I have a Druid 0.13.0 cluster running and I encountered in a TASK FAILURE due to the overlord unable to create/allocate the segment. Before getting into the details of the error, I just want to share all the operations that I did to before having this issue.

  1. I created DAY segments for the time intervals of 2019-03-08/2019-03-09 and 2019-03-09/2019-03-10
  2. I compacted the segments into one with interval 2019-03-08/2019-03-10
  3. I realized that there were in the data due to pre-processing before ingestion therefore I dropped the compacted segment using a DELETE post to coordinator and then issue a kill task to the overlord for that time interval
  4. I fix my data pre-processing script and then issue the same task as in point 1 but I got this error below:
    2019-03-12T03:04:22,847 WARN [task-runner-0-priority-0] org.apache.druid.segment.realtime.appenderator.BaseAppenderatorDriver - Cannot allocate segment for timestamp[2019-03-09T18:59:13.000Z], sequenceName[MyDataSource-2019-03-10-datadt-2019-03-09_2019-03-12T01_24_58_232149Z].
    2019-03-12T03:04:22,849 INFO [task-runner-0-priority-0] org.apache.druid.segment.realtime.appenderator.AppenderatorImpl - Shutting down…
    2019-03-12T03:04:22,850 ERROR [task-runner-0-priority-0] org.apache.druid.indexing.common.task.IndexTask - Encountered exception in BUILD_SEGMENTS.
    org.apache.druid.java.util.common.ISE: Failed to add a row with timestamp[2019-03-09T18:59:13.000Z]
    at org.apache.druid.indexing.common.task.IndexTask.generateAndPublishSegments(IndexTask.java:1046) ~[druid-indexing-service-0.13.0-incubating.jar:0.13.0-incubating]
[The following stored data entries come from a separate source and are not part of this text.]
-- ==== Sys2Proof/Certificates/Slice0/Obligations.lean ====
section
/-! DEFINITION. Obligations.lean: the statements for the provers, each with the rules it rests on. -/

open Sys2Proof Sys2Proof.Machine

/-- For every state and command, a step with the command at the front of the queue is the command's execution on the state with the
rest of the queue; with an empty queue and 54 V present the step is a tick: module time moves on by 1 ns, rings that had to wait
try again, survey windows of the memories open, those of near and far ports close, and an entry whose group has no enabled core
left fails (that this happens in a tick is the model's choice, logs 2 and 3). With no ring, step, window and throttle only the
time changes; without 54 V nothing does. (02_host_commands.md; R35) -/
def Obligations.StepTakesTheFront : Prop :=
  (∀ (c : Instr) (rest : List Instr) (s : State),
    step { s with pending := c :: rest } = exec c { s with pending := rest }) ∧
  (∀ s : State, s.pending = [] → step s = .next (tick s)) ∧
  (∀ s : State, s.pwr.powered = false → tick s = s) ∧
  (∀ s : State, s.pwr.powered = true →
    tick s = failEmptyGroups (endFarWindows (endWindows (pumpSurvey (pumpRings (advance s (s.time + 1))))))) ∧
  (∀ s : State, s.pwr.powered = true → s.coll.rings = [] → s.tel.stepRec = none → throttled s = false → s.hbm.waiting = [] →
    (∀ n < 36, (nearAt s n).window = none) → (∀ n < 8, (farAt s n).held = none) → s.job.phase ≠ .running → s.job.phase ≠ .stopping →
    tick s = { s with time := s.time + 1 })

/-- In every state, whatever the module is doing, a command whose operands name mailboxes, cores, ports, channels, pages and codes
that the module has (the check of well-formedness) answers a next state, and any other command is refused as naming no unit
(that refusal is the model's choice, log 2). No command faults. (00_scope.md; 02_host_commands.md; 04_cores_tile_store_seals.md;
11_hbm.md; 12_memory_tiers.md; 13_ewete_fabric.md; 15_far_ports.md; 17_vision_front_end.md; 18_power_clocks_reset.md;
20_register_map.md) -/
def Obligations.EveryCommandCompletesOrNamesNoUnit : Prop :=
  ∀ (c : Instr) (s : State),
    (c.wf = true → ∃ t, exec c s = .next t) ∧ (c.wf = false → exec c s = .refused .noSuchUnit)

/-- Module time is 0, the boot stage is POWER, every mailbox has zero ring pointers, an unconfigured completion ring, a clear
status, no hold-off, no session and no command; every MSI-X vector is masked; ERROR_ENABLE is all ones; the host power limit and
the core count stand at their defaults; every core is dark with zero scalar, shape, descriptor and tile registers, no open
accumulator or reduction tile and no launch. (Module time 0 and the dark cores follow from the model's choice of the reset
instant, log 8.) (20_register_map.md; 18_power_clocks_reset.md; 07_vector_reduction.md; 08_tile_program_isa.md; R149; R164;
R174; R473; R478; R479; R481) -/
def Obligations.ResetValues : Prop :=
  State.reset.time = 0 ∧ State.reset.pwr.stage = .power ∧ State.reset.pending = [] ∧
  State.reset.host.mbs = List.replicate 16 Mailbox.reset ∧
  Mailbox.reset.cmdProd = 0 ∧ Mailbox.reset.cmdCons = 0 ∧ Mailbox.reset.cplSize = 0 ∧ Mailbox.reset.status = 0 ∧
  Mailbox.reset.holdoff = 0 ∧ Mailbox.reset.session = none ∧ Mailbox.reset.cmds = [] ∧
  (∀ e ∈ State.reset.host.msix, e.masked = true) ∧ State.reset.host.errEnable = 0x3FFFFF ∧ State.reset.pwr.hostLimit = 3200 ∧
  State.reset.cores.length = 152 ∧
  (∀ c ∈ State.reset.cores, c.power = .dark ∧ c.launch = none ∧ c.x = List.replicate 16 0 ∧ c.sh = List.replicate 16 0 ∧
    c.t = List.replicate 32 (List.replicate 1024 0) ∧ c.acc = List.replicate 4 none ∧ c.u = List.replicate 8 none ∧
    c.nf0 = 0 ∧ c.fsw = 0)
    at org.apache.druid.indexing.common.task.IndexTask.run(IndexTask.java:466) [druid-indexing-service-0.13.0-incubating.jar:0.13.0-incubating]
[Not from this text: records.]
@[simp] theorem setVis_time (n : Nat) (f : VisCtx → VisCtx) : (setVis s n f).time = s.time := rfl
@[simp] theorem setVis_pwr (n : Nat) (f : VisCtx → VisCtx) : (setVis s n f).pwr = s.pwr := rfl
@[simp] theorem setVis_host (n : Nat) (f : VisCtx → VisCtx) : (setVis s n f).host = s.host := rfl
@[simp] theorem setVis_fw (n : Nat) (f : VisCtx → VisCtx) : (setVis s n f).fw = s.fw := rfl
@[simp] theorem setVis_tel (n : Nat) (f : VisCtx → VisCtx) : (setVis s n f).tel = s.tel := rfl
@[simp] theorem setVis_cores (n : Nat) (f : VisCtx → VisCtx) : (setVis s n f).cores = s.cores := rfl
@[simp] theorem setVis_ctl (n : Nat) (f : VisCtx → VisCtx) : (setVis s n f).ctl = s.ctl := rfl
@[simp] theorem setVis_recs (n : Nat) (f : VisCtx → VisCtx) : (setVis s n f).recs = s.recs := rfl
@[simp] theorem setVis_dram (n : Nat) (f : VisCtx → VisCtx) : (setVis s n f).dram = s.dram := rfl
@[simp] theorem setVis_poison (n : Nat) (f : VisCtx → VisCtx) : (setVis s n f).poison = s.poison := rfl
@[simp] theorem setVis_dieSems (n : Nat) (f : VisCtx → VisCtx) : (setVis s n f).dieSems = s.dieSems := rfl
@[simp] theorem setVis_hubSems (n : Nat) (f : VisCtx → VisCtx) : (setVis s n f).hubSems = s.hubSems := rfl
@[simp] theorem setVis_semOver (n : Nat) (f : VisCtx → VisCtx) : (setVis s n f).semOver = s.semOver := rfl
@[simp] theorem setVis_programs (n : Nat) (f : VisCtx → VisCtx) : (setVis s n f).programs = s.programs := rfl
@[simp] theorem setVis_loads (n : Nat) (f : VisCtx → VisCtx) : (setVis s n f).loads = s.loads := rfl
@[simp] theorem setVis_tables (n : Nat) (f : VisCtx → VisCtx) : (setVis s n f).tables = s.tables := rfl
@[simp] theorem setVis_job (n : Nat) (f : VisCtx → VisCtx) : (setVis s n f).job = s.job := rfl
@[simp] theorem setVis_stackSet (n : Nat) (f : VisCtx → VisCtx) : (setVis s n f).stackSet = s.stackSet := rfl
@[simp] theorem setVis_hbm (n : Nat) (f : VisCtx → VisCtx) : (setVis s n f).hbm = s.hbm := rfl
@[simp] theorem setVis_lpddr (n : Nat) (f : VisCtx → VisCtx) : (setVis s n f).lpddr = s.lpddr := rfl
@[simp] theorem setVis_tier (n : Nat) (f : VisCtx → VisCtx) : (setVis s n f).tier = s.tier := rfl
@[simp] theorem setVis_fab (n : Nat) (f : VisCtx → VisCtx) : (setVis s n f).fab = s.fab := rfl
@[simp] theorem setVis_far (n : Nat) (f : VisCtx → VisCtx) : (setVis s n f).far = s.far := rfl
@[simp] theorem setVis_coll (n : Nat) (f : VisCtx → VisCtx) : (setVis s n f).coll = s.coll := rfl
@[simp] theorem setVis_res (n : Nat) (f : VisCtx → VisCtx) : (setVis s n f).res = s.res := rfl
@[simp] theorem setVis_vis (n : Nat) (f : VisCtx → VisCtx) : (setVis s n f).vis = { s.vis with ctxs := s.vis.ctxs.modify n f } := rfl
@[simp] theorem setVis_freeCount (n : Nat) (f : VisCtx → VisCtx) : (setVis s n f).freeCount = s.freeCount := rfl
@[simp] theorem setVis_pending (n : Nat) (f : VisCtx → VisCtx) : (setVis s n f).pending = s.pending := rfl

@[simp] theorem setFar_time (n : Nat) (f : FarPort → FarPort) : (setFar s n f).time = s.time := rfl
@[simp] theorem setFar_pwr (n : Nat) (f : FarPort → FarPort) : (setFar s n f).pwr = s.pwr := rfl
@[simp] theorem setFar_host (n : Nat) (f : FarPort → FarPort) : (setFar s n f).host = s.host := rfl
@[simp] theorem setFar_fw (n : Nat) (f : FarPort → FarPort) : (setFar s n f).fw = s.fw := rfl
@[simp] theorem setFar_tel (n : Nat) (f : FarPort → FarPort) : (setFar s n f).tel = s.tel := rfl
@[simp] theorem setFar_cores (n : Nat) (f : FarPort → FarPort) : (setFar s n f).cores = s.cores := rfl
@[simp] theorem setFar_ctl (n : Nat) (f : FarPort → FarPort) : (setFar s n f).ctl = s.ctl := rfl
@[simp] theorem setFar_recs (n : Nat) (f : FarPort → FarPort) : (setFar s n f).recs = s.recs := rfl
@[simp] theorem setFar_dram (n : Nat) (f : FarPort → FarPort) : (setFar s n f).dram = s.dram := rfl
@[simp] theorem setFar_poison (n : Nat) (f : FarPort → FarPort) : (setFar s n f).poison = s.poison := rfl
@[simp] theorem setFar_dieSems (n : Nat) (f : FarPort → FarPort) : (setFar s n f).dieSems = s.dieSems := rfl
@[simp] theorem setFar_hubSems (n : Nat) (f : FarPort → FarPort) : (setFar s n f).hubSems = s.hubSems := rfl
@[simp] theorem setFar_semOver (n : Nat) (f : FarPort → FarPort) : (setFar s n f).semOver = s.semOver := rfl
@[simp] theorem setFar_programs (n : Nat) (f : FarPort → FarPort) : (setFar s n f).programs = s.programs := rfl
@[simp] theorem setFar_loads (n : Nat) (f : FarPort → FarPort) : (setFar s n f).loads = s.loads := rfl
@[simp] theorem setFar_tables (n : Nat) (f : FarPort → FarPort) : (setFar s n f).tables = s.tables := rfl
@[simp] theorem setFar_job (n : Nat) (f : FarPort → FarPort) : (setFar s n f).job = s.job := rfl
@[simp] theorem setFar_stackSet (n : Nat) (f : FarPort → FarPort) : (setFar s n f).stackSet = s.stackSet := rfl
@[simp] theorem setFar_hbm (n : Nat) (f : FarPort → FarPort) : (setFar s n f).hbm = s.hbm := rfl
@[simp] theorem setFar_lpddr (n : Nat) (f : FarPort → FarPort) : (setFar s n f).lpddr = s.lpddr := rfl
@[simp] theorem setFar_tier (n : Nat) (f : FarPort → FarPort) : (setFar s n f).tier = s.tier := rfl
@[simp] theorem setFar_fab (n : Nat) (f : FarPort → FarPort) : (setFar s n f).fab = s.fab := rfl
@[simp] theorem setFar_far (n : Nat) (f : FarPort → FarPort) : (setFar s n f).far = { s.far with ports := s.far.ports.modify n f } := rfl
@[simp] theorem setFar_coll (n : Nat) (f : FarPort → FarPort) : (setFar s n f).coll = s.coll := rfl
@[simp] theorem setFar_res (n : Nat) (f : FarPort → FarPort) : (setFar s n f).res = s.res := rfl
@[simp] theorem setFar_vis (n : Nat) (f : FarPort → FarPort) : (setFar s n f).vis = s.vis := rfl
@[simp] theorem setFar_freeCount (n : Nat) (f : FarPort → FarPort) : (setFar s n f).freeCount = s.freeCount := rfl
@[simp] theorem setFar_pending (n : Nat) (f : FarPort → FarPort) : (setFar s n f).pending = s.pending := rfl

@[simp] theorem setNear_time (n : Nat) (f : Near → Near) : (setNear s n f).time = s.time := rfl
@[simp] theorem setNear_pwr (n : Nat) (f : Near → Near) : (setNear s n f).pwr = s.pwr := rfl
@[simp] theorem setNear_host (n : Nat) (f : Near → Near) : (setNear s n f).host = s.host := rfl
@[simp] theorem setNear_fw (n : Nat) (f : Near → Near) : (setNear s n f).fw = s.fw := rfl
@[simp] theorem setNear_tel (n : Nat) (f : Near → Near) : (setNear s n f).tel = s.tel := rfl
@[simp] theorem setNear_cores (n : Nat) (f : Near → Near) : (setNear s n f).cores = s.cores := rfl
@[simp] theorem setNear_ctl (n : Nat) (f : Near → Near) : (setNear s n f).ctl = s.ctl := rfl
@[simp] theorem setNear_recs (n : Nat) (f : Near → Near) : (setNear s n f).recs = s.recs := rfl
@[simp] theorem setNear_dram (n : Nat) (f : Near → Near) : (setNear s n f).dram = s.dram := rfl
@[simp] theorem setNear_poison (n : Nat) (f : Near → Near) : (setNear s n f).poison = s.poison := rfl
@[simp] theorem setNear_dieSems (n : Nat) (f : Near → Near) : (setNear s n f).dieSems = s.dieSems := rfl
@[simp] theorem setNear_hubSems (n : Nat) (f : Near → Near) : (setNear s n f).hubSems = s.hubSems := rfl
@[simp] theorem setNear_semOver (n : Nat) (f : Near → Near) : (setNear s n f).semOver = s.semOver := rfl
@[simp] theorem setNear_programs (n : Nat) (f : Near → Near) : (setNear s n f).programs = s.programs := rfl
@[simp] theorem setNear_loads (n : Nat) (f : Near → Near) : (setNear s n f).loads = s.loads := rfl
@[simp] theorem setNear_tables (n : Nat) (f : Near → Near) : (setNear s n f).tables = s.tables := rfl
@[simp] theorem setNear_job (n : Nat) (f : Near → Near) : (setNear s n f).job = s.job := rfl
@[simp] theorem setNear_stackSet (n : Nat) (f : Near → Near) : (setNear s n f).stackSet = s.stackSet := rfl
@[simp] theorem setNear_hbm (n : Nat) (f : Near → Near) : (setNear s n f).hbm = s.hbm := rfl
@[simp] theorem setNear_lpddr (n : Nat) (f : Near → Near) : (setNear s n f).lpddr = s.lpddr := rfl
@[simp] theorem setNear_tier (n : Nat) (f : Near → Near) : (setNear s n f).tier = s.tier := rfl
@[simp] theorem setNear_fab (n : Nat) (f : Near → Near) : (setNear s n f).fab = { s.fab with near := s.fab.near.modify n f } := rfl
@[simp] theorem setNear_far (n : Nat) (f : Near → Near) : (setNear s n f).far = s.far := rfl
@[simp] theorem setNear_coll (n : Nat) (f : Near → Near) : (setNear s n f).coll = s.coll := rfl
@[simp] theorem setNear_res (n : Nat) (f : Near → Near) : (setNear s n f).res = s.res := rfl
@[simp] theorem setNear_vis (n : Nat) (f : Near → Near) : (setNear s n f).vis = s.vis := rfl
@[simp] theorem setNear_freeCount (n : Nat) (f : Near → Near) : (setNear s n f).freeCount = s.freeCount := rfl
@[simp] theorem setNear_pending (n : Nat) (f : Near → Near) : (setNear s n f).pending = s.pending := rfl

@[simp] theorem fabCount_time (i n : Nat) : (fabCount s i n).time = s.time := rfl
@[simp] theorem fabCount_pwr (i n : Nat) : (fabCount s i n).pwr = s.pwr := rfl
@[simp] theorem fabCount_host (i n : Nat) : (fabCount s i n).host = s.host := rfl
@[simp] theorem fabCount_fw (i n : Nat) : (fabCount s i n).fw = s.fw := rfl
@[simp] theorem fabCount_tel (i n : Nat) : (fabCount s i n).tel = s.tel := rfl
@[simp] theorem fabCount_cores (i n : Nat) : (fabCount s i n).cores = s.cores := rfl
@[simp] theorem fabCount_ctl (i n : Nat) : (fabCount s i n).ctl = s.ctl := rfl
@[simp] theorem fabCount_recs (i n : Nat) : (fabCount s i n).recs = s.recs := rfl
@[simp] theorem fabCount_dram (i n : Nat) : (fabCount s i n).dram = s.dram := rfl
@[simp] theorem fabCount_poison (i n : Nat) : (fabCount s i n).poison = s.poison := rfl
@[simp] theorem fabCount_dieSems (i n : Nat) : (fabCount s i n).dieSems = s.dieSems := rfl
@[simp] theorem fabCount_hubSems (i n : Nat) : (fabCount s i n).hubSems = s.hubSems := rfl
@[simp] theorem fabCount_semOver (i n : Nat) : (fabCount s i n).semOver = s.semOver := rfl
@[simp] theorem fabCount_programs (i n : Nat) : (fabCount s i n).programs = s.programs := rfl
@[simp] theorem fabCount_loads (i n : Nat) : (fabCount s i n).loads = s.loads := rfl
@[simp] theorem fabCount_tables (i n : Nat) : (fabCount s i n).tables = s.tables := rfl
@[simp] theorem fabCount_job (i n : Nat) : (fabCount s i n).job = s.job := rfl
@[simp] theorem fabCount_stackSet (i n : Nat) : (fabCount s i n).stackSet = s.stackSet := rfl
@[simp] theorem fabCount_hbm (i n : Nat) : (fabCount s i n).hbm = s.hbm := rfl
@[simp] theorem fabCount_lpddr (i n : Nat) : (fabCount s i n).lpddr = s.lpddr := rfl
@[simp] theorem fabCount_tier (i n : Nat) : (fabCount s i n).tier = s.tier := rfl
@[simp] theorem fabCount_fab (i n : Nat) : (fabCount s i n).fab = { s.fab with counts := s.fab.counts.modify i (· + n) } := rfl
@[simp] theorem fabCount_far (i n : Nat) : (fabCount s i n).far = s.far := rfl
@[simp] theorem fabCount_coll (i n : Nat) : (fabCount s i n).coll = s.coll := rfl
@[simp] theorem fabCount_res (i n : Nat) : (fabCount s i n).res = s.res := rfl
@[simp] theorem fabCount_vis (i n : Nat) : (fabCount s i n).vis = s.vis := rfl
@[simp] theorem fabCount_freeCount (i n : Nat) : (fabCount s i n).freeCount = s.freeCount := rfl
@[simp] theorem fabCount_pending (i n : Nat) : (fabCount s i n).pending = s.pending := rfl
    at org.apache.druid.indexing.overlord.SingleTaskBackgroundRunner$SingleTaskBackgroundRunnerCallable.call(SingleTaskBackgroundRunner.java:421) [druid-indexing-service-0.13.0-incubating.jar:0.13.0-incubating]
    at org.apache.druid.indexing.overlord.SingleTaskBackgroundRunner$SingleTaskBackgroundRunnerCallable.call(SingleTaskBackgroundRunner.java:393) [druid-indexing-service-0.13.0-incubating.jar:0.13.0-incubating]
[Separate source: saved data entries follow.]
-- ==== Sys2Proof/Tests/Slice0.lean ====
section
/-! SUPPORT. Tests/Slice0.lean: the checks of well-formedness refuse an ill-formed command each; published check values; for every
statement with hypotheses one witness that they can be met, clause by clause, at boundary values where a clause has a range. -/

namespace Sys2Proof.Tests

set_option Elab.async false

open Sys2Proof Sys2Proof.Machine

/-! ### Well-formedness -/

theorem test_wf_mailbox : (Instr.doorbell 15 0 []).wf = true ∧ (Instr.doorbell 16 0 []).wf = false := by decide
theorem test_wf_source : (Instr.warmReset 3).wf = true ∧ (Instr.warmReset 4).wf = false := by decide
theorem test_wf_cold_source : (Instr.coldReset 2).wf = true ∧ (Instr.coldReset 3).wf = false := by decide
theorem test_wf_rail : (Instr.powerFault 9 0).wf = true ∧ (Instr.powerFault 10 0).wf = false := by decide
theorem test_wf_core : (Instr.nop 151).wf = true ∧ (Instr.nop 152).wf = false := by decide
theorem test_wf_cause : (Instr.immediateFence 0 4).wf = true ∧ (Instr.immediateFence 0 5).wf = false ∧
    (Instr.immediateFence 152 0).wf = false := by decide
theorem test_wf_page : (Instr.pagePromote 524287).wf = true ∧ (Instr.pagePromote 524288).wf = false := by decide
theorem test_wf_granule : (Instr.granuleCopyArrival 0 31 0).wf = true ∧ (Instr.granuleCopyArrival 0 32 0).wf = false := by decide
theorem test_wf_lane : (Instr.laneRepair 383 1 36).wf = true ∧ (Instr.laneRepair 384 1 36).wf = false ∧
    (Instr.laneRepair 383 2 36).wf = false ∧ (Instr.laneRepair 383 1 37).wf = false := by decide
theorem test_wf_hbm_channel : (Instr.surveyWindowClose 383 true 0).wf = true ∧ (Instr.surveyWindowClose 384 true 0).wf = false := by decide
theorem test_wf_lpddr_channel : (Instr.lpddrRetrain 63 0).wf = true ∧ (Instr.lpddrRetrain 64 0).wf = false := by decide
theorem test_wf_package : (Instr.zqLatch 15).wf = true ∧ (Instr.zqLatch 16).wf = false := by decide
theorem test_wf_near_port : (Instr.portTrained 35).wf = true ∧ (Instr.portTrained 36).wf = false := by decide
theorem test_wf_near_lane : (Instr.laneSwap 35 true 3 .untrained).wf = true ∧ (Instr.laneSwap 35 true 4 .untrained).wf = false ∧
    (Instr.laneSwap 36 true 3 .untrained).wf = false := by decide
theorem test_wf_pair : (Instr.cableRemoved 17).wf = true ∧ (Instr.cableRemoved 18).wf = false := by decide
theorem test_wf_domain : (Instr.tagSweepStart 2).wf = true ∧ (Instr.tagSweepStart 3).wf = false := by decide
theorem test_wf_far_port : (Instr.farPortTrained 7).wf = true ∧ (Instr.farPortTrained 8).wf = false := by decide
theorem test_wf_engine : (Instr.decodeStart 7).wf = true ∧ (Instr.decodeStart 8).wf = false := by decide
theorem test_wf_context : (Instr.frameTokenize 255).wf = true ∧ (Instr.frameTokenize 256).wf = false := by decide
theorem test_wf_register : (Instr.cplRingConfig 0 2 0).wf = true ∧ (Instr.cplRingConfig 0 3 0).wf = false := by decide
theorem test_wf_vector : (Instr.vectorSpacingExpiry 16).wf = true ∧ (Instr.vectorSpacingExpiry 17).wf = true ∧
    (Instr.vectorSpacingExpiry 18).wf = false ∧ (Instr.vectorSpacingExpiry 15).wf = false := by decide
theorem test_wf_stack : (Instr.stackDrain 127).wf = true ∧ (Instr.stackDrain 128).wf = false := by decide
theorem test_wf_ring : (Instr.gradientHandoff 7).wf = true ∧ (Instr.gradientHandoff 8).wf = false := by decide
theorem test_wf_trained : (Instr.bootMemory [383] [63] [(383, 1, 36)]).wf = true ∧ (Instr.bootMemory [384] [] []).wf = false ∧
    (Instr.bootMemory [] [64] []).wf = false ∧ (Instr.bootMemory [] [] [(0, 2, 0)]).wf = false := by decide
theorem test_wf_tested : (Instr.bootCores [151]).wf = true ∧ (Instr.bootCores [152]).wf = false := by decide
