-- ==== Sys2Proof/Machine/RegAlu.lean ====
section
/-! DEFINITION. Register load, arithmetic, logic, shifts, random (42_register_alu.md). Operands are read before any write
(00_scope.md R17); arithmetic wraps modulo 256 (R132). -/

namespace Sys2Proof.Machine

/-- `6xkk` LD Vx, kk (R120). -/
def execLdImm (x : Nibble) (kk : Byte) (s : State) : Result := .next (s.setV x kk)

/-- `7xkk` ADD Vx, kk: no flag (R121). -/
def execAddImm (x : Nibble) (kk : Byte) (s : State) : Result := .next (s.setV x (s.getV x + kk))

/-- `8xy0` LD Vx, Vy (R122). -/
def execLdReg (x y : Nibble) (s : State) : Result := .next (s.setV x (s.getV y))

/-- `8xy1` OR Vx, Vy: VF untouched (R123). -/
def execOrReg (x y : Nibble) (s : State) : Result := .next (s.setV x (s.getV x ||| s.getV y))

/-- `8xy2` AND Vx, Vy: VF untouched (R124). -/
def execAndReg (x y : Nibble) (s : State) : Result := .next (s.setV x (s.getV x &&& s.getV y))

/-- `8xy3` XOR Vx, Vy: VF untouched (R125). -/
def execXorReg (x y : Nibble) (s : State) : Result := .next (s.setV x (s.getV x ^^^ s.getV y))

/-- `8xy4` ADD Vx, Vy (R126). -/
def execAddReg (x y : Nibble) (s : State) : Result :=
  .next (writeFlagThenResult x (carryFlag (s.getV x) (s.getV y)) (s.getV x + s.getV y) s)

/-- `8xy5` SUB Vx, Vy (R127). -/
def execSubReg (x y : Nibble) (s : State) : Result :=
  .next (writeFlagThenResult x (noBorrowFlag (s.getV x) (s.getV y)) (s.getV x - s.getV y) s)

/-- `8xy6` SHR Vx: Vy is not read, for every y (R128). -/
def execShr (x _y : Nibble) (s : State) : Result :=
  .next (writeFlagThenResult x (shiftedOutLow (s.getV x)) (s.getV x >>> 1) s)

/-- `8xy7` SUBN Vx, Vy (R129). -/
def execSubnReg (x y : Nibble) (s : State) : Result :=
  .next (writeFlagThenResult x (noBorrowFlag (s.getV y) (s.getV x)) (s.getV y - s.getV x) s)

/-- `8xyE` SHL Vx: Vy is not read, for every y (R130). -/
def execShl (x _y : Nibble) (s : State) : Result :=
  .next (writeFlagThenResult x (shiftedOutHigh (s.getV x)) (s.getV x <<< 1) s)

/-- `Rand8()` (00_scope.md R15): the next free byte, and the state in which the one after it is the next. -/
def drawByte (s : State) : Byte × State := (Config.rand8 s.draws, { s with draws := s.draws + 1 })

/-- `Cxkk` RND Vx, kk (R131). -/
def execRnd (x : Nibble) (kk : Byte) (s : State) : Result := .next ((drawByte s).2.setV x (kk &&& (drawByte s).1))

end Sys2Proof.Machine
end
    at java.util.concurrent.FutureTask.run(FutureTask.java:266) [?:1.8.0_201]
    at java.util.concurrent.ThreadPoolExecutor.runWorker(ThreadPoolExecutor.java:1149) [?:1.8.0_201]
    at java.util.concurrent.ThreadPoolExecutor$Worker.run(ThreadPoolExecutor.java:624) [?:1.8.0_201]
    at java.lang.Thread.run(Thread.java:748) [?:1.8.0_201]
    2019-03-12T03:04:22,863 INFO [task-runner-0-priority-0] org.apache.druid.segment.realtime.firehose.ServiceAnnouncingChatHandlerProvider - Unregistering chat handler[MyDataSource-2019-03-10-datadt-2019-03-09_2019-03-12T01_24_58_232149Z]
    2019-03-12T03:04:22,863 INFO [task-runner-0-priority-0] org.apache.druid.indexing.overlord.TaskRunnerUtils - Task [MyDataSource-2019-03-10-datadt-2019-03-09_2019-03-12T01_24_58_232149Z] status changed to [FAILED].
    2019-03-12T03:04:22,865 INFO [task-runner-0-priority-0] org.apache.druid.indexing.worker.executor.ExecutorLifecycle - Task completed with status: {
    “id” : “MyDataSource-2019-03-10-datadt-2019-03-09_2019-03-12T01_24_58_232149Z”,
    “status” : “FAILED”,
    “duration” : 1179,
    “errorMsg” : “org.apache.druid.java.util.common.ISE: Failed to add a row with timestamp[2019-03-09T18:59:13.000Z]\n…”
    }

``

I found that in the overlord there is an error:

2019-03-12T03:04:22,796 WARN [qtp531373404-61] org.apache.druid.metadata.IndexerSQLMetadataStorageCoordinator - Cannot allocate new segment for dataSource[MyDataSource], interval[2019-03-09T00:00:00.000Z/2019-03-10T00:00:00.000Z], maxVersion[2019-03-12T03:04:15.998Z]: conflicting segment[MyDataSource_2019-03-08T00:00:00.000Z_2019-03-10T00:00:00.000Z_2019-03-10T01:17:25.058Z_2].
2019-03-12T03:04:22,797 INFO [qtp531373404-61] org.apache.druid.indexing.overlord.TaskLockbox - Task[MyDataSource-mqttdt-2019-03-10-datadt-2019-03-09_2019-03-12T01_24_58_232149Z] already present in TaskLock[index_append_MyDataSource]
2019-03-12T03:04:22,804 WARN [qtp531373404-61] org.apache.druid.metadata.IndexerSQLMetadataStorageCoordinator - Cannot allocate new segment for dataSource[MyDataSource], interval[2019-03-09T18:00:00.000Z/2019-03-10T00:00:00.000Z], maxVersion[2019-03-12T03:04:15.998Z]: conflicting segment[MyDataSource_2019-03-08T00:00:00.000Z_2019-03-10T00:00:00.000Z_2019-03-10T01:17:25.058Z_2].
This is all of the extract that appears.